A: No. The header is only required when your API key is associated with multiple organizations. If you belong to a single org, requests are automatically scoped to it. However, adding it anyway does no harm and future-proofs your integration.
Q: I'm sending the header but still getting a 403.
A: Double-check:
- The Organization ID is spelled correctly (case-sensitive).
- Your API key actually has access to that organization.
- The resource you are accessing was created under the org you are specifying.
- You are not accidentally overriding the header elsewhere in your code (e.g., a middleware or interceptor).
Q: I switched API keys and the error went away. Why?
A: Different API keys can have different default organizations. The new key likely defaults to the correct org, making the x-assume-org header unnecessary. However, relying on key defaults is fragile — always set the header explicitly.
Q: Does this apply to all API versions and endpoints?
A: Yes.

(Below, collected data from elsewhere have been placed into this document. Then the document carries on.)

/-- A run ends and what follows is done: of its slot only the line differs from what the end left, with no exchange. -/
theorem Rack.endRun_proceed_spec (st : Store) (r : Rack) (k : SlotIx) (cs : CaseState) :
    (∃ l : Line, l.exchange = none ∧ l.sure = false ∧ ((r.endRun st k cs).proceed st k).slot k = { (r.dropRun k).slot k with
        record := (r.slot k).record.map fun c => { c with state := cs }
        stamp := (r.slot k).stamp + 1
        units := 0
        line := l }) ∧
      ((r.endRun st k cs).proceed st k).wide = r.wide ∧ ((r.endRun st k cs).proceed st k).budget = r.budget ∧
      ((r.endRun st k cs).proceed st k).queue.Sublist r.queue ∧
      ((r.endRun st k cs).proceed st k).queued k = false ∧
      ∀ j, j ≠ k → r.queued j = false → r.isPending j = false →
        ((r.endRun st k cs).proceed st k).slot j = r.slot j := by
  obtain ⟨e1, e2, e3, e4, e5, e6, e7, e8, e9⟩ := Rack.endRun_spec st r k cs
  have hm : ((r.endRun st k cs).slot k).seq.mode = .off := by rw [e1]; simp
  have hm' : ((r.endRun st k cs).slot k).seq.mode ≠ .program := by simp [hm]
  obtain ⟨p1, p2, p3, ⟨l, run, p4⟩, p5⟩ := Rack.proceed_still st (r.endRun st k cs) k (.inr (.inl hm'))
  obtain ⟨o1, o2, o3⟩ := Rack.proceed_off st (r.endRun st k cs) k hm
  refine ⟨⟨l, ?_, ?_, ?_⟩, by rw [p1, e2], by rw [p2, e3], by rw [p3]; exact e7, ?_, ?_⟩
  · rw [p4, e1] at o2; simpa using o2
  · rw [p4, e1] at o3; simpa using o3
  · have : run = ((r.endRun st k cs).slot k).seq.runStart := by
      rw [p4] at o1; exact congrArg Sequencer.runStart o1
    rw [p4, this, e1]
  · simpa only [Rack.queued, p3] using e8
  · intro j hj hq hp
    rw [p5 j hj (by simpa only [Rack.isPending, e5] using hp), e9 j hj hq]

/-! ## Slots stay in the notice set (R224) -/

theorem Rack.hasSlot_issue (st : Store) (r : Rack) (j k : SlotIx) :
    (Rack.issue st r k).notices.hasSlot j = r.notices.hasSlot j := by
  rw [(Rack.rest_issue st r k).2.2.2.2.2]

theorem Rack.hasSlot_takeGrant (st : Store) (r : Rack) (j k : SlotIx) (h : r.notices.hasSlot j = true) :
    (Rack.takeGrant st r k).notices.hasSlot j = true := by
  unfold Rack.takeGrant
  split
  · split
    · rw [Rack.hasSlot_issue]; simp [h]
    · rw [(Rack.rest_enterPowering st r k).2.2.2.2.2]; simp [h]
  · exact h

theorem Rack.hasSlot_grantPassUpTo (st : Store) (n : Nat) (r : Rack) (j : SlotIx) (h : r.notices.hasSlot j = true) :
    (Rack.grantPassUpTo st n r).notices.hasSlot j = true := by
  induction n generalizing r with
  | zero => exact h
  | succ n ih =>
    unfold Rack.grantPassUpTo
    split
    · exact h
    · split
      · exact ih _ (Rack.hasSlot_takeGrant st _ j _ h)
      · exact h

theorem Rack.hasSlot_grantPass (st : Store) (r : Rack) (j : SlotIx) (h : r.notices.hasSlot j = true) :
    (Rack.grantPass st r).notices.hasSlot j = true :=
  Rack.hasSlot_grantPassUpTo st _ r j h

theorem Rack.hasSlot_grantPending (r : Rack) (j : SlotIx) (h : r.notices.hasSlot j = true) :
    r.grantPending.notices.hasSlot j = true := by
  unfold Rack.grantPending
  split
  · split
    · simp [Rack.benchGrant, h]
    · exact h
  · exact h
  · exact h

theorem Rack.hasSlot_checkQuiesced (r : Rack) (j : SlotIx) :
    r.checkQuiesced.notices.hasSlot j = r.notices.hasSlot j := by
  unfold NoticeSet.hasSlot
  rw [(Rack.rest_checkQuiesced r).2.2.2.2.1]

/-- A run that ends puts its slot into the notice set (R6, R7). -/
theorem Rack.hasSlot_endRun (st : Store) (r : Rack) (k : SlotIx) (cs : CaseState) :
    (r.endRun st k cs).notices.hasSlot k = true :=
  Rack.hasSlot_grantPass st _ k (by simp)

/-- What follows in a slot that takes no advance leaves the notices of slots in the set. -/
theorem Rack.hasSlot_proceed_still (st : Store) (r : Rack) (j k : SlotIx) (h : r.notices.hasSlot j = true)
    (still : (r.slot k).stay.draining = false ∨ (r.slot k).seq.mode ≠ .program ∨ (r.slot k).atBoundary = false) :
    (Rack.proceed st r k).notices.hasSlot j = true := by
  unfold Rack.proceed
  rw [Rack.takeOrHoldAdvance_still st r k still, Rack.hasSlot_checkQuiesced, Rack.hasSlot_issue]
  exact Rack.hasSlot_grantPending r j h

end Sys2Proof.Machine
end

The x-assume-org header is supported across API versions (v1 and v2) and all endpoints, including /audioforms, /creator/story, and others.
Q: Can I switch orgs mid-session or mid-workflow?
A: Yes. The x-assume-org header is evaluated per-request. You can target different orgs in consecutive requests by changing the header value. There is no persistent session state to reset.
Q: What is the difference between a 401 and a 403 in this context?
A: A 401 Unauthorized means your API key is invalid or missing. A 403 Forbidden with the "Invalid org permissions" message means your key is valid but the org context is wrong. If you see a 401, fix your API key first before troubleshooting org headers.